Hugh Lovell from his book Quantum agriculture - Biodynamics and beyond

Biodynamic Agriculture is a comprehensive method of self-sufficient agriculture that produces exceedingly nutritious food. It grew out of Rudolf Steiner’s agriculture lectures which were given in response to the chemical methods introduced in the mid nineteenth century. Steiner’s understanding of the roles of carbon, nitrogen and oxygen and how individual agricultural operations lived and grew between the lime and silica poles of nature was both scientific and practical. He identified the processes essential to life and introduced natural remedies to catalyse these processes so farm enterprises can supply what they need from nature’s abundance.

Biodynamic agriculture, the oldest of organic methods, is a science based, holistic, regenerative agriculture that works with life processes to achieve self-sufficient, quality production of high vitality goods.

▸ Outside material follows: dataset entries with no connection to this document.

-- ==== Sys2Proof/Certificates/Slice0/Obligations.lean ====
section
/-! DEFINITION. The statements for the provers, in the order of OBLIGATIONS.json. -/

open Sys2Proof Sys2Proof.Machine

/-! ## The step -/

/-- The command at the front of the queue is run with the rest of the queue. -/
def Obligations.StepRunsFrontCommand : Prop :=
  ∀ (c : Instr) (rest : List Instr) (s : State),
    step { s with pending := c :: rest } = exec c { s with pending := rest }

/-- With no command waiting: the one step that is due, one of several that are due, or the passing of a grain; the clock's
exhaustion faults. The model's choice (assumptions 3, 5, 14). Due is a row that comes about by the clock or by the
state alone, exactly when its condition holds; and none while RESET is held low (assumption 12). -/
def Obligations.IdleStepGoesOn : Prop :=
  (∀ (s : State) (i : Instr), i ∈ s.due ↔ s.held = false ∧
    match i with
    | .dispatch => ∃ e ∈ s.queue.head?, e.fire ≤ s.now
    | .coilRelease b => ∃ c ∈ s.coils, c.bell = b ∧ c.release ≤ s.now
    | .coilWaitDeadline place => ∃ e ∈ s.waiting[place]?, e.orig + e.slip ≤ s.now
    | .windowEnd b => 1 ≤ b ∧ b ≤ 64 ∧ ∃ w ∈ (s.bell b).window, w.closes ≤ s.now
    | .stuckTimeout b => 1 ≤ b ∧ b ≤ 64 ∧ ∃ start, (s.bell b).stuck = .running start ∧ start + 2000 ≤ s.now
    | .expired id => ∃ r ∈ s.playQueue, r.id = id ∧ r.latest < (s.now : Int)
    | .cutOrder id => s.cutDue id = true
    | .tuneTake => s.tuneTakeDue = true
    | .expandRecord => ∃ l ∈ s.tune, ∃ rec ∈ s.record l.spec.melody l.cursor, l.phase.runs = true ∧ l.lag = false ∧
        l.timing.onset (l.timing.division + rec.delta) ≤ s.now + 5000
    | .tollTake => s.tollTakeDue = true
    | .expandStroke => ∃ l ∈ s.toll, l.phase.runs = true ∧ l.lag = false ∧
        l.origin + l.next * l.spec.interval ≤ s.now + 5000
    | .slewTick => s.tickDue = true
    | .secondBoundary => s.boundaryDue = true
    | .wallClockRangeEnd => s.rangeEndDue = true
    | .pulseLoss => s.pulseLossDue = true
    | .cueDebounceExpire c => 1 ≤ c ∧ c ≤ 4 ∧ s.debounceDue c = true
    | .supplyLost => ∃ start, s.supply = .dip start ∧ start + 20000 ≤ s.now
    | .supplyGood => ∃ start, s.supply = .recovering start ∧ start + 10000 ≤ s.now
    | .lineExecute => s.canExecute = true ∧ s.serial.input ≠ []
    | .transmitLine => s.transmitterIdle = true ∧ (∀ finish, s.serial.resetWait ≠ .replySending finish) ∧
        (s.serial.executed ≠ none ∨ s.serial.refusals ≠ [] ∨ s.serial.reports ≠ [])
    | .saveTimeout => ∃ since contents, s.store = .busy since contents ∧ since + 30000 ≤ s.now
    | .warmResetCommand pins => pins = s.pins ∧ ∃ finish, s.serial.resetWait = .replySending finish ∧ finish ≤ s.now
    | _ => False) ∧
  ∀ s : State, s.pending = [] →
    (s.due = [] → s.now + 1 < 2 ^ 48 → step s = .next { s with time := { s.time with now := s.time.now + 1 } }) ∧
    (s.due = [] → 2 ^ 48 ≤ s.now + 1 → step s = .fault .strikeClockExhausted) ∧
    (∀ i, s.due = [i] → step s = exec i s) ∧
    (2 ≤ s.due.length → ∃ i ∈ s.due, step s = exec i { s with choices := s.choices + 1 })

/-- No command stops the machine; a request that comes while the serial line cannot execute one changes nothing
(assumption 7); and no command but a power-on reset touches the strike clock, none the queue of commands. -/
def Obligations.CommandsAnswerKeepClock : Prop :=
  ((∀ (i : Instr) (s : State), ∃ t, exec i s = .next t) ∧
    ∀ (i : Instr) (s : State), i.fields.isSome = true → s.canExecute = false → exec i s = .next s) ∧
  (∀ (i : Instr) (s t : State), exec i s = .next t →
    t.pending = s.pending ∧ ((∀ pins, i ≠ .powerOnReset pins) → t.now = s.now) ∧
      ((∃ pins, i = .powerOnReset pins) → t.now = 0))

/-! ## Resets -/

/-- The straps are latched as each kind of reset ends, by the tables of R3 and R184, and hold in between. That a reset row
carries the levels of the straps and lines is the model's choice (assumption 13). -/
def Obligations.StrapsLatchedAtResets : Prop :=
  (∀ (i : Instr) (s t : State), exec i s = .next t →
      (t.bellCount = s.bellCount ∧ t.coilBudget = s.coilBudget ∧ t.lineRate = s.lineRate) ∨
        ∃ pins, i ∈ [.powerOnReset pins, .resetLineRise pins, .warmResetCommand pins]) ∧
    (∀ (i : Instr) (s t : State), s.bellCount ≤ 64 → exec i s = .next t → t.bellCount ≤ 64) ∧
    (∀ (pins : Pins) (s t : State), exec (.powerOnReset pins) s = .next t ∨
        (s.held = true ∧ exec (.resetLineRise pins) s = .next t) ∨
        (s.warmResetDue = true ∧ exec (.warmResetCommand pins) s = .next t) →
      t.pins = pins ∧ t.held = false ∧
        t.bellCount = [23, 27, 32, 37, 42, 47, 53, 64].getD pins.nsel.toNat 0 ∧
        t.coilBudget = [2, 3, 4, 6].getD pins.csel.toNat 0 ∧
        t.lineRate = [9600, 19200, 38400, 115200].getD pins.rate.toNat 0)

/-- The state right after reset is what a power-on reset leaves with no image, every input line at rest and the straps
low, and it meets what the manual says holds at all times. The levels are the model's choice (assumption 1). A
power-on reset that finds no image, or one with a wrong sum: every block at its power-on values and defaults, the
straps latched, the lines sampled, START posted. What the image holds before the first SAVE is the model's choice
(assumption 2). -/
def Obligations.PowerOnResetValues : Prop :=
  (exec (.powerOnReset Pins.resting) State.blank = .next State.reset ∧
    State.reset.BellsSound ∧ State.reset.DispatcherSound ∧ State.reset.RestsWhileHeld ∧ State.reset.PlaysSound ∧
      State.reset.LanesSound ∧ State.reset.LanesSettled ∧ State.reset.serial.Sound ∧ State.reset.StoreSound ∧
        State.reset.time.Sound) ∧
  (∀ (pins : Pins) (s : State), (∀ contents, s.image ≠ .written contents (imageSum contents)) →
    exec (.powerOnReset pins) s = .next
      { State.blank with
        pending := s.pending, choices := s.choices, image := s.image, pins := pins
        store := if s.image = .unwritten then .empty else .bad
        bellCount := bellCountOf pins.nsel, coilBudget := coilBudgetOf pins.csel, lineRate := lineRateOf pins.rate
        bells := Vector.ofFn fun i : Fin 64 =>
          { Bell.powerOn Calibration.default false with
            stuck := if i.val < bellCountOf pins.nsel ∧ pins.sense[i] = false then .running 0 else .idle }
        cues := Vector.ofFn fun i : Fin 4 => { settled := pins.cue[i] }
        supply := if pins.supgood then .recovering 0 else .dip 0
        serial :=
          { made := 1
            reports := [⟨0, .report .start
              [.word .POWER, .word (if s.image = .unwritten then .EMPTY else .BAD), .word .FREE, .word .N,
                .num (bellCountOf pins.nsel), .word .C, .num (coilBudgetOf pins.csel)]⟩] } })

It grew out of the insights of Rudolf Steiner, whose agriculture lectures at the estate of Count and Countess von Keyserlingk near Koberwitz, Poland, 1924, addressed the shortcomings of chemical agriculture.

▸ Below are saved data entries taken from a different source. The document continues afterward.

-- ==== Sys2Proof/Laws/State.lean ====
section
/-! SUPPORT. The updates of the state: for each, the value of the field it writes and the fields it leaves alone, so
that no later proof unfolds a record update. -/

namespace Sys2Proof.Machine

/-- It can change no field but bells. -/
@[simp] theorem State.setBell_frame (s : State) (b : Nat) (r : Bell) :
    (s.setBell b r).bells = setSlot s.bells b r ∧ (s.setBell b r).pending = s.pending
      ∧ (s.setBell b r).choices = s.choices ∧ (s.setBell b r).held = s.held ∧ (s.setBell b r).pins = s.pins
      ∧ (s.setBell b r).cause = s.cause ∧ (s.setBell b r).bellCount = s.bellCount
      ∧ (s.setBell b r).coilBudget = s.coilBudget ∧ (s.setBell b r).lineRate = s.lineRate
      ∧ (s.setBell b r).time = s.time ∧ (s.setBell b r).queue = s.queue ∧ (s.setBell b r).waiting = s.waiting
      ∧ (s.setBell b r).coils = s.coils ∧ (s.setBell b r).melodies = s.melodies ∧ (s.setBell b r).pool = s.pool
      ∧ (s.setBell b r).playQueue = s.playQueue ∧ (s.setBell b r).lastId = s.lastId
      ∧ (s.setBell b r).tune = s.tune ∧ (s.setBell b r).toll = s.toll ∧ (s.setBell b r).live = s.live
      ∧ (s.setBell b r).draft = s.draft ∧ (s.setBell b r).stamps = s.stamps ∧ (s.setBell b r).hold = s.hold
      ∧ (s.setBell b r).quiet = s.quiet ∧ (s.setBell b r).cues = s.cues ∧ (s.setBell b r).supply = s.supply
      ∧ (s.setBell b r).serial = s.serial ∧ (s.setBell b r).store = s.store ∧ (s.setBell b r).image = s.image := by
  and_intros <;> rfl

/-- It can change no field but bells. -/
@[simp] theorem State.modBell_frame (s : State) (b : Nat) (f : Bell → Bell) :
    (s.modBell b f).bells = setSlot s.bells b (f (s.bell b)) ∧ (s.modBell b f).pending = s.pending
      ∧ (s.modBell b f).choices = s.choices ∧ (s.modBell b f).held = s.held ∧ (s.modBell b f).pins = s.pins
      ∧ (s.modBell b f).cause = s.cause ∧ (s.modBell b f).bellCount = s.bellCount
      ∧ (s.modBell b f).coilBudget = s.coilBudget ∧ (s.modBell b f).lineRate = s.lineRate
      ∧ (s.modBell b f).time = s.time ∧ (s.modBell b f).queue = s.queue ∧ (s.modBell b f).waiting = s.waiting
      ∧ (s.modBell b f).coils = s.coils ∧ (s.modBell b f).melodies = s.melodies ∧ (s.modBell b f).pool = s.pool
      ∧ (s.modBell b f).playQueue = s.playQueue ∧ (s.modBell b f).lastId = s.lastId
      ∧ (s.modBell b f).tune = s.tune ∧ (s.modBell b f).toll = s.toll ∧ (s.modBell b f).live = s.live
      ∧ (s.modBell b f).draft = s.draft ∧ (s.modBell b f).stamps = s.stamps ∧ (s.modBell b f).hold = s.hold
      ∧ (s.modBell b f).quiet = s.quiet ∧ (s.modBell b f).cues = s.cues ∧ (s.modBell b f).supply = s.supply
      ∧ (s.modBell b f).serial = s.serial ∧ (s.modBell b f).store = s.store ∧ (s.modBell b f).image = s.image := by
  and_intros <;> rfl

/-- It can change no field but melodies. -/
@[simp] theorem State.setMelody_frame (s : State) (m : Nat) (h : Melody) :
    (s.setMelody m h).melodies = setSlot s.melodies m h ∧ (s.setMelody m h).pending = s.pending
      ∧ (s.setMelody m h).choices = s.choices ∧ (s.setMelody m h).held = s.held
      ∧ (s.setMelody m h).pins = s.pins ∧ (s.setMelody m h).cause = s.cause
      ∧ (s.setMelody m h).bellCount = s.bellCount ∧ (s.setMelody m h).coilBudget = s.coilBudget
      ∧ (s.setMelody m h).lineRate = s.lineRate ∧ (s.setMelody m h).time = s.time
      ∧ (s.setMelody m h).bells = s.bells ∧ (s.setMelody m h).queue = s.queue
      ∧ (s.setMelody m h).waiting = s.waiting ∧ (s.setMelody m h).coils = s.coils
      ∧ (s.setMelody m h).pool = s.pool ∧ (s.setMelody m h).playQueue = s.playQueue
      ∧ (s.setMelody m h).lastId = s.lastId ∧ (s.setMelody m h).tune = s.tune ∧ (s.setMelody m h).toll = s.toll
      ∧ (s.setMelody m h).live = s.live ∧ (s.setMelody m h).draft = s.draft
      ∧ (s.setMelody m h).stamps = s.stamps ∧ (s.setMelody m h).hold = s.hold
      ∧ (s.setMelody m h).quiet = s.quiet ∧ (s.setMelody m h).cues = s.cues
      ∧ (s.setMelody m h).supply = s.supply ∧ (s.setMelody m h).serial = s.serial
      ∧ (s.setMelody m h).store = s.store ∧ (s.setMelody m h).image = s.image := by
  and_intros <;> rfl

In his twenties Steiner received his scientific training in maths, chemistry and biology at the technical institute of Vienna and earned his Doctorate in Philosophy with his treatise, The Philosophy of Freedom, which advanced the proposition—now accepted as proven in Quantum Physics—that observer and phenomenon are inseparably linked. Clearly the choice of what we look for is a factor in determining phenomena. Indeed, what we look for is determined by our concepts, without which we have no grasp of what our senses encounter.

Hired by a publishing house to edit the scientific writings of German literary giant, J. W. von Goethe, Steiner was inspired by Goethe’s holistic explanations of the processes behind physical, measurable occurrences. Measurement is fixed at a time and place, but over time living things keep changing. Without moment-to-moment measurements of these changes no processes emerge. Goethe noted that the butterfly in a museum case was only a corpse, and the processes that had animated it were gone. Yet, elusive though they might be, these processes were real.

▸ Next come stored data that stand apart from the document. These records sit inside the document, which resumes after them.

-- ==== Sys2Proof/Laws/Frames.lean ====
section
/-! SUPPORT. What the shared operations leave alone: for each, the fields of the state that it cannot change. -/

namespace Sys2Proof.Machine

/-! ## Sensing -/

/-- It can change no field but serial. -/
@[simp] theorem State.reportHealth_frame (s : State) (b : Nat) (h : Health) :
    (s.reportHealth b h).pending = s.pending ∧ (s.reportHealth b h).choices = s.choices
      ∧ (s.reportHealth b h).held = s.held ∧ (s.reportHealth b h).pins = s.pins
      ∧ (s.reportHealth b h).cause = s.cause ∧ (s.reportHealth b h).bellCount = s.bellCount
      ∧ (s.reportHealth b h).coilBudget = s.coilBudget ∧ (s.reportHealth b h).lineRate = s.lineRate
      ∧ (s.reportHealth b h).time = s.time ∧ (s.reportHealth b h).bells = s.bells
      ∧ (s.reportHealth b h).queue = s.queue ∧ (s.reportHealth b h).waiting = s.waiting
      ∧ (s.reportHealth b h).coils = s.coils ∧ (s.reportHealth b h).melodies = s.melodies
      ∧ (s.reportHealth b h).pool = s.pool ∧ (s.reportHealth b h).playQueue = s.playQueue
      ∧ (s.reportHealth b h).lastId = s.lastId ∧ (s.reportHealth b h).tune = s.tune
      ∧ (s.reportHealth b h).toll = s.toll ∧ (s.reportHealth b h).live = s.live
      ∧ (s.reportHealth b h).draft = s.draft ∧ (s.reportHealth b h).stamps = s.stamps
      ∧ (s.reportHealth b h).hold = s.hold ∧ (s.reportHealth b h).quiet = s.quiet
      ∧ (s.reportHealth b h).cues = s.cues ∧ (s.reportHealth b h).supply = s.supply
      ∧ (s.reportHealth b h).store = s.store ∧ (s.reportHealth b h).image = s.image := by
  unfold State.reportHealth
  split <;> simp

/-- It can change no field but bells, serial. -/
@[simp] theorem State.moveBell_frame (s : State) (b : Nat) (r : Bell) :
    (s.moveBell b r).pending = s.pending ∧ (s.moveBell b r).choices = s.choices ∧ (s.moveBell b r).held = s.held
      ∧ (s.moveBell b r).pins = s.pins ∧ (s.moveBell b r).cause = s.cause
      ∧ (s.moveBell b r).bellCount = s.bellCount ∧ (s.moveBell b r).coilBudget = s.coilBudget
      ∧ (s.moveBell b r).lineRate = s.lineRate ∧ (s.moveBell b r).time = s.time
      ∧ (s.moveBell b r).queue = s.queue ∧ (s.moveBell b r).waiting = s.waiting
      ∧ (s.moveBell b r).coils = s.coils ∧ (s.moveBell b r).melodies = s.melodies
      ∧ (s.moveBell b r).pool = s.pool ∧ (s.moveBell b r).playQueue = s.playQueue
      ∧ (s.moveBell b r).lastId = s.lastId ∧ (s.moveBell b r).tune = s.tune ∧ (s.moveBell b r).toll = s.toll
      ∧ (s.moveBell b r).live = s.live ∧ (s.moveBell b r).draft = s.draft ∧ (s.moveBell b r).stamps = s.stamps
      ∧ (s.moveBell b r).hold = s.hold ∧ (s.moveBell b r).quiet = s.quiet ∧ (s.moveBell b r).cues = s.cues
      ∧ (s.moveBell b r).supply = s.supply ∧ (s.moveBell b r).store = s.store ∧ (s.moveBell b r).image = s.image := by
  unfold State.moveBell
  simp

/-- It can change no field but bells, serial. -/
@[simp] theorem State.hit_frame (s : State) (b : Nat) (w : Window) :
    (s.hit b w).pending = s.pending ∧ (s.hit b w).choices = s.choices ∧ (s.hit b w).held = s.held
      ∧ (s.hit b w).pins = s.pins ∧ (s.hit b w).cause = s.cause ∧ (s.hit b w).bellCount = s.bellCount
      ∧ (s.hit b w).coilBudget = s.coilBudget ∧ (s.hit b w).lineRate = s.lineRate ∧ (s.hit b w).time = s.time
      ∧ (s.hit b w).queue = s.queue ∧ (s.hit b w).waiting = s.waiting ∧ (s.hit b w).coils = s.coils
      ∧ (s.hit b w).melodies = s.melodies ∧ (s.hit b w).pool = s.pool ∧ (s.hit b w).playQueue = s.playQueue
      ∧ (s.hit b w).lastId = s.lastId ∧ (s.hit b w).tune = s.tune ∧ (s.hit b w).toll = s.toll
      ∧ (s.hit b w).live = s.live ∧ (s.hit b w).draft = s.draft ∧ (s.hit b w).stamps = s.stamps
      ∧ (s.hit b w).hold = s.hold ∧ (s.hit b w).quiet = s.quiet ∧ (s.hit b w).cues = s.cues
      ∧ (s.hit b w).supply = s.supply ∧ (s.hit b w).store = s.store ∧ (s.hit b w).image = s.image := by
  unfold State.hit
  simp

Steiner, who was clairvoyant, investigated folk lore, herbal medicine, Eastern religions, native cultures, homeopathic medicine and many other disciplines to acquire the concepts and vocabulary to make sense out of his impressions of nature. Particularly in the last years of his life, his medical and agricultural lectures conveyed a profoundly insightful and all-encompassing approach to understanding the maths, physics and chemistry of how living organisms function and how their problems can be dealt with. Most of his agriculture course focused on this chemistry, physics and biology of life. His remedies for biological processes took into account the environment in the broadest possible sense—the rhythmic motions of the sun, moon and planets relative to the earth’s rotation and revolution in the context of the starry universe. His agriculture lectures convey a profound grasp of how specific activities occurring within living organisms relate to the surrounding universe.

His insights include viewing each property as a self-contained organism, whether a large farm or a small garden. The biodynamic method establishes the relationships between cosmological cycles and the activities occurring within the operation.
Since the days of early Greece science held mathematics preeminent amongst scientific disciplines. Ever since Archimedes and Aristotle the mathematical description of life has been the Holy Grail for understanding mankind, nature, the earth and the universe at large. Sir Isaac Newton’s calculus, laws of motion and theory of gravity awed the scientific world more than anything since Euclid’s geometry and the Pythagorean Theorem. And yet, Newton only explained how an apple falls from the tree, not how it gets up there.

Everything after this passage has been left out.